* Collected data entries *
::::::::::

-- ==== Sys2Proof/Proofs/LinkPorts.lean ====
section
/-! The ports of the Zwirid links: their controls, training, and the loss of a lane (R289, R290, R296, R301, R407, R422). -/

namespace Sys2Proof.Machine

/-- A port as it goes out of use (R295, R301). -/
def Port.wentDown (q : Port) (st : PortState) : Port :=
  { q with
    state := st, lanes := 0, partnerSwitch := false, partner := (0, 0), replay := [], waiting := [], group := [], rx := [], credit := [],
    owed := (0, 0, 0), txOpen := 0, macRun := 0, resends := 0, nakSent := false, nakDue := none, nextKey := none, rxNext := none, txKey := {},
    rxKey := {}, requester := false }

theorem Upd.run_portDown (p : Nat) (st : PortState) (d : Device) :
    (Upd.portDown p st).run d = d.withPort p ((d.port p).wentDown st) := rfl

/-- The other ports do not change with one of them. -/
theorem Device.port_withPort_other (d : Device) {p i : Nat} (x : Port) (h : i ≠ p) : (d.withPort p x).port i = d.port i :=
  look_put_other _ _ _ h

section
variable (d : Device) (c : Sparse Word64) (o : Observe) (f : Faults) (h : HostIf) (page bit p : Nat)

@[simp] theorem Device.signalled_port : (d.signalled c o f h).port p = d.port p := rfl
@[simp] theorem Device.raised_port : (d.raised page bit).port p = d.port p := rfl
@[simp] theorem Device.signalled_withPort (x : Port) :
    (d.signalled c o f h).withPort p x = (d.withPort p x).signalled c o f h := rfl

end

/-- A port that has counted one more error. -/
def Port.erred (q : Port) : Port := { q with faults := q.faults + 1 }

/-- Such a port is not as after a reset, nor is it once it is out of use. -/
theorem Port.ne_reset {q : Port} (h : q.faults ≠ 0) : q ≠ {} := fun e => h (by rw [e])

theorem Port.erred_ne (q : Port) : q.erred ≠ {} := Port.ne_reset (Nat.succ_ne_zero q.faults)
theorem Port.erred_wentDown_ne (q : Port) (st : PortState) : q.erred.wentDown st ≠ {} := Port.ne_reset (Nat.succ_ne_zero q.faults)

/-- The record of a port's error (R354 format L). -/
def Device.linkRec (d : Device) (p code : Nat) : FaultRec :=
  deviceRec code (if p < 9 then 6 else 7) (detailL p (d.port p).partner.1 (d.port p).faults)

theorem Upd.linkError_eq (p bit code : Nat) : Upd.linkError p bit code =
    .all [.port p Port.erred, .read fun d => .error (portPage p) bit (d.linkRec p code)] := rfl

/-- A link error is counted in its port; its page's header, a record and what they signal are all that changes besides. -/
theorem Upd.run_linkError (p bit code : Nat) (d : Device) : ∃ c o f h, (Upd.linkError p bit code).run d =
    ((d.withPort p (d.port p).erred).raised (portPage p) bit).signalled c o f h := by
  rw [Upd.linkError_eq, Upd.run_pair, Upd.run_port, Upd.run_read]
  obtain ⟨c, o, h, x, -, he⟩ := Upd.run_error (portPage p) bit ((d.withPort p (d.port p).erred).linkRec p code) false
    (d.withPort p (d.port p).erred)
  exact ⟨c, o, _, h, he⟩

/-- A port's link error, and the port out of use. -/
def Upd.linkLost (p : Nat) (st : PortState) : Upd := .all [.linkError p 3 0x0408, .portDown p st]

theorem Upd.run_linkLost (p : Nat) (st : PortState) (d : Device) : ∃ c o f h, (Upd.linkLost p st).run d =
    (((d.withPort p (d.port p).erred).raised (portPage p) 3).withPort p ((d.port p).erred.wentDown st)).signalled c o f h := by
  obtain ⟨c, o, f, h, he⟩ := Upd.run_linkError p 3 0x0408 d
  refine ⟨c, o, f, h, ?_⟩
  rw [Upd.linkLost, Upd.run_pair, he, Upd.run_portDown, Device.signalled_port, Device.raised_port,
    Device.port_withPort _ _ _ (Port.erred_ne _), Device.signalled_withPort]

/-- It leaves the port out of use and everything but the port as it was: the other ports, the requests, the queues and the memory. -/
theorem Upd.linkLost_spec (p : Nat) (st : PortState) (d : Device) : ((Upd.linkLost p st).run d).port p = (d.port p).erred.wentDown st ∧
    (∀ i, i ≠ p → ((Upd.linkLost p st).run d).port i = d.port i) ∧ ((Upd.linkLost p st).run d).lk.reqs = d.lk.reqs ∧
      ((Upd.linkLost p st).run d).q = d.q ∧ ((Upd.linkLost p st).run d).mm = d.mm := by
  obtain ⟨c, o, f, h, he⟩ := Upd.run_linkLost p st d
  rw [he]
  refine ⟨?_, fun i hi => ?_, rfl, rfl, rfl⟩
  · rw [Device.signalled_port, Device.port_withPort _ _ _ (Port.erred_wentDown_ne _ _)]
  · rw [Device.signalled_port, Device.port_withPort_other _ _ hi, Device.raised_port, Device.port_withPort_other _ _ hi]

/-- A port that is down carries no packets. -/
theorem Device.not_mem_portsTo {d : Device} {p : Nat} (h : (d.port p).state = .down) (dst : Nat) : p ∉ d.portsTo dst := by
  simp [Device.portsTo, h]

/-! ### The controls -/

section
variable {s : State} {p : Nat} (h : s.dev.accepts 0 = true) (hup : s.dev.up = true) (data : Word)
include h hup

/-- A write of a port's controls by the physical function is staged, whatever it asks for (R38). -/
theorem State.hostAct_portWrite (i : Instr) (hw : i.wf = true) :
    s.hostAct i 0 (.read fun d => .when (d.up && (0 : Nat) = 0) (.portWrite p data)) (portDie p) =
      .next { s with dev := s.dev.rx.withReg (portPage p + 0x04) ((data &&& 3) ||| (s.dev.reg (portPage p + 0x04) &&& 2)) } := by
  have hup' : s.dev.rx.up = true := hup
  rw [State.hostAct_eq s i 0 _ _ hw h]
  simp only [Upd.run_read, hup', decide_true, Bool.and_self, Upd.when_true, Upd.portWrite, Upd.run_modReg]
  rfl

theorem exec_portEnable_eq (hp : p < 18) : exec (.portEnable 0 p data) s =
    .next { s with dev := s.dev.rx.withReg (portPage p + 0x04) ((data &&& 3) ||| (s.dev.reg (portPage p + 0x04) &&& 2)) } :=
  State.hostAct_portWrite h hup data (.portEnable 0 p data) (by simp [Instr.wf, hp])

theorem exec_portRetrain_eq (hp : p < 18) : exec (.portRetrain 0 p data) s =
    .next { s with dev := s.dev.rx.withReg (portPage p + 0x04) ((data &&& 3) ||| (s.dev.reg (portPage p + 0x04) &&& 2)) } :=
  State.hostAct_portWrite h hup data (.portRetrain 0 p data) (by simp [Instr.wf, hp])

end

section
variable {old new : Word} {p : Nat} {d : Device}

/-- Enabling a port begins its training (R422). -/
theorem Upd.run_portControl_enable (hn : bitOf new 0 = true) (ho : bitOf old 0 = false) :
    (Upd.portControl p old new).run d = (Upd.portDown p .training).run d := by
  simp only [Upd.portControl, Upd.run_read, hn, ho, Bool.not_true, Bool.not_false, Bool.false_eq_true, if_false, if_true, Upd.run_all_cons,
    Upd.run_all_nil]

/-- Retrain trains a port again that is up (R294). -/
theorem Upd.run_portControl_retrain (hn : bitOf new 0 = true) (ho : bitOf old 0 = true) (hr : bitOf new 1 = true) (hst : (d.port p).state = .up) :
    (Upd.portControl p old new).run d = (Upd.retrain p).run d := by
  simp [Upd.portControl, Upd.run_read, hn, ho, hr, hst]

/-- Disabling it takes it out of use (R301). -/
theorem Upd.run_portControl_disable (hn : bitOf new 0 = false) (ho : bitOf old 0 = true) :
    (Upd.portControl p old new).run d = (Upd.portDown p .down).run d := by
  simp only [Upd.portControl, Upd.run_read, hn, ho, Bool.not_false, if_true, Bool.true_or, Upd.when_true]

end

/-! ### Training and the loss of a lane -/

/-- A port with the keys and the state that its training brings: n is the draw of its keys (R289, R296, R422). -/
def Port.trained (q : Port) (d : Device) (sw : Bool) (lanes partner n : Nat) : Port :=
  { q with
    txKey := ⟨Config.linkKey n 0, Config.linkSalt n 0⟩, rxKey := ⟨Config.linkKey n 1, Config.linkSalt n 1⟩,
    requester := sw || d.devId < partner % 8192,
    state := if d.lk.holdTx then .holdTx else .up, lanes := BitVec.ofNat 8 lanes, partnerSwitch := sw,
    partner := (partner % 8192, partner / 8192 % 32), txSeq := 0, rxSeq := 0, txGroup := 0, rxGroup := 0, txPhase := false,
    rxPhase := false, replay := [], group := [], rx := [], nakSeq := 0, acked := 0 }

/-- A port that trained is up, and its buffers are known (R289, log 135). -/
def Upd.trainUp (p : Nat) (sw : Bool) (lanes partner : Nat) (d : Device) : Upd :=
  .all [.draw fun n => .port p fun q => q.trained d sw lanes partner n, .advertise p, .pump p]

/-- The end of a port's training: it is up with keys, or has failed (R407, R422). -/
def Upd.trainEnd (p : Nat) (ok sw : Bool) (lanes partner : Nat) : Upd :=
  .read fun d => if ok && lanes = 255 && !d.se.rngBad then .trainUp p sw lanes partner d else .linkLost p .failed

theorem Upd.run_trainUp (p : Nat) (sw : Bool) (lanes partner : Nat) (d e : Device) : (Upd.trainUp p sw lanes partner e).run d =
    (Upd.pump p).run ((Upd.advertise p).run
      (({ d with free := d.free + 1 } : Device).withPort p ((d.port p).trained e sw lanes partner d.free))) := by
  have hport : ({ d with free := d.free + 1 } : Device).port p = d.port p := rfl
  rw [Upd.trainUp, Upd.run_all_cons, Upd.run_pair, Upd.run_draw, Upd.run_port, hport]

theorem execPortTrained_eq (p : Nat) (ok sw : Bool) (lanes partner : Nat) (s : State) (healthy : Bool) :
    execPortTrained p ok sw lanes partner s healthy = s.act (.portTrained p ok sw lanes partner healthy) (.read fun d =>
      .when (d.up && (d.port p).state = .training && (d.port p).lanes = 0 && !d.clk.lostLink)
        (.all [.healthTest healthy, .trainEnd p ok sw lanes partner])) := rfl

/-- A health test that passes changes nothing; one that fails shows, and no key is generated any more (R407). -/
theorem Upd.run_healthTest_true (d : Device) : (Upd.healthTest true).run d = d := rfl

theorem Upd.run_healthTest (healthy : Bool) (d : Device) :
    ((Upd.healthTest healthy).run d).se.rngBad = (!healthy || d.se.rngBad) ∧ ((Upd.healthTest healthy).run d).lk = d.lk ∧
      ((Upd.healthTest healthy).run d).q = d.q ∧ ((Upd.healthTest healthy).run d).mm = d.mm := by
  cases healthy <;> cases hb : d.se.rngBad <;> simp [Upd.healthTest, hb]
  exact ⟨rfl, rfl, rfl, rfl⟩

section
variable {s : State} {p : Nat} (hp : p < 18)
include hp

theorem exec_portTrained_idle {ok sw healthy : Bool} {lanes partner : Nat} (hl : lanes < 256) (hst : (s.dev.port p).state ≠ .training) :
    exec (.portTrained p ok sw lanes partner healthy) s = .next s := by
  refine (State.act_wf s _ _ (by simp [Instr.wf, hp, hl])).trans ?_
  simp only [Upd.run_read, hst, decide_false, Bool.and_false, Bool.false_and, Upd.when_false, Upd.run_skip]

/-- Training that ends while the port trains draws the keys, or fails (R407, R422). -/
theorem exec_portTrained_eq {ok sw healthy : Bool} {lanes partner : Nat} (hl : lanes < 256) (hup : s.dev.up = true)
    (hst : (s.dev.port p).state = .training) (hlanes : (s.dev.port p).lanes = 0) (hlink : s.dev.clk.lostLink = false) :
    exec (.portTrained p ok sw lanes partner healthy) s =
      .next { s with dev := (Upd.trainEnd p ok sw lanes partner).run ((Upd.healthTest healthy).run s.dev) } := by
  refine (execPortTrained_eq ..).trans ((State.act_wf s _ _ (by simp [Instr.wf, hp, hl])).trans ?_)
  simp only [Upd.run_read, hup, hst, hlanes, hlink, decide_true, Bool.and_self, Bool.not_false, Upd.when_true, Upd.run_pair]

/-- A lane lost takes a port down that receives (R301). -/
theorem exec_laneDown_on (h : s.dev.portOn p = true) : exec (.laneDown p) s = .next { s with dev := (Upd.linkLost p .down).run s.dev } := by
  refine (State.act_wf s _ _ (by simp [Instr.wf, hp])).trans ?_
  simp only [Upd.run_read, h, Bool.true_or, Upd.when_true]
  rfl

theorem exec_laneDown_down (h : (s.dev.port p).state = .down) : exec (.laneDown p) s = .next s := by
  have hoff : s.dev.portOn p = false := by simp [Device.portOn, h]
  have htr : ¬ (s.dev.port p).state = .training := by simp [h]
  refine (State.act_wf s _ _ (by simp [Instr.wf, hp])).trans ?_
  simp only [Upd.run_read, hoff, htr, decide_false, Bool.and_false, Bool.false_and, Bool.or_self, Upd.when_false, Upd.run_skip]

end

/-- Settles O44: the controls are staged and then act, training brings keys or fails, and a lost lane takes the port down. -/
theorem linkPorts : Obligations.LinkPorts := by
  intro p partner sw ok healthy lanes data s hp hpartner hl
  refine ⟨fun h hup => ⟨exec_portEnable_eq h hup data hp, exec_portRetrain_eq h hup data hp⟩,
    fun old new hn ho => Upd.run_portControl_enable hn ho, fun old new hn ho hr hst => Upd.run_portControl_retrain hn ho hr hst,
    fun old new hn ho => Upd.run_portControl_disable hn ho, fun hup hst hlanes hlink hrng => ?trains, fun hup hst hlanes hlink hbad => ?fails,
    exec_portTrained_idle hp hl, fun hon => ?lost, exec_laneDown_down hp⟩
  case trains =>
    have hport : partner / 8192 % 32 = partner / 8192 := Nat.mod_eq_of_lt (by omega)
    refine (exec_portTrained_eq hp (by decide) hup hst hlanes hlink).trans ?_
    rw [Upd.run_healthTest_true, Upd.trainEnd, Upd.run_read, hrng, if_pos (by decide), Upd.run_trainUp, Port.trained, hport, BitVec.ofNat_eq_ofNat]
  case fails =>
    obtain ⟨hrng, hlk, hq, hmm⟩ := Upd.run_healthTest healthy s.dev
    have hno : (ok && Decidable.decide (lanes = 255) && !((Upd.healthTest healthy).run s.dev).se.rngBad) = false := by
      rw [hrng]
      rcases hbad with h | h | h | h <;> simp [h]
    have hex := exec_portTrained_eq (ok := ok) (sw := sw) (healthy := healthy) (partner := partner) hp hl hup hst hlanes hlink
    rw [Upd.trainEnd, Upd.run_read, hno, if_neg Bool.false_ne_true] at hex
    obtain ⟨hport, hother, -, hq', hmm'⟩ := Upd.linkLost_spec p .failed ((Upd.healthTest healthy).run s.dev)
    refine ⟨_, hex, rfl, ?_, ?_, fun i hi => (hother i hi).trans (by rw [Device.port, hlk, Device.port]), hq'.trans hq, hmm'.trans hmm⟩ <;>
      rw [hport] <;> rfl
  case lost =>
    obtain ⟨hport, hother, hreqs, hq, hmm⟩ := Upd.linkLost_spec p .down s.dev
    have hdown : (((Upd.linkLost p .down).run s.dev).port p).state = .down := by rw [hport]; rfl
    exact ⟨_, exec_laneDown_on hp hon, rfl, hdown, by rw [hport]; rfl, by rw [hport]; rfl, by rw [hport]; rfl, hother, hreqs, hq, hmm,
      Device.not_mem_portsTo hdown⟩

end Sys2Proof.Machine
end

::::::::::

* Exercise prompt *
Would you copy every line of the entries that includes the word "variable"?

* Response to this task *
variable (d : Device) (c : Sparse Word64) (o : Observe) (f : Faults) (h : HostIf) (page bit p : Nat)
variable {s : State} {p : Nat} (h : s.dev.accepts 0 = true) (hup : s.dev.up = true) (data : Word)
variable {old new : Word} {p : Nat} {d : Device}
variable {s : State} {p : Nat} (hp : p < 18)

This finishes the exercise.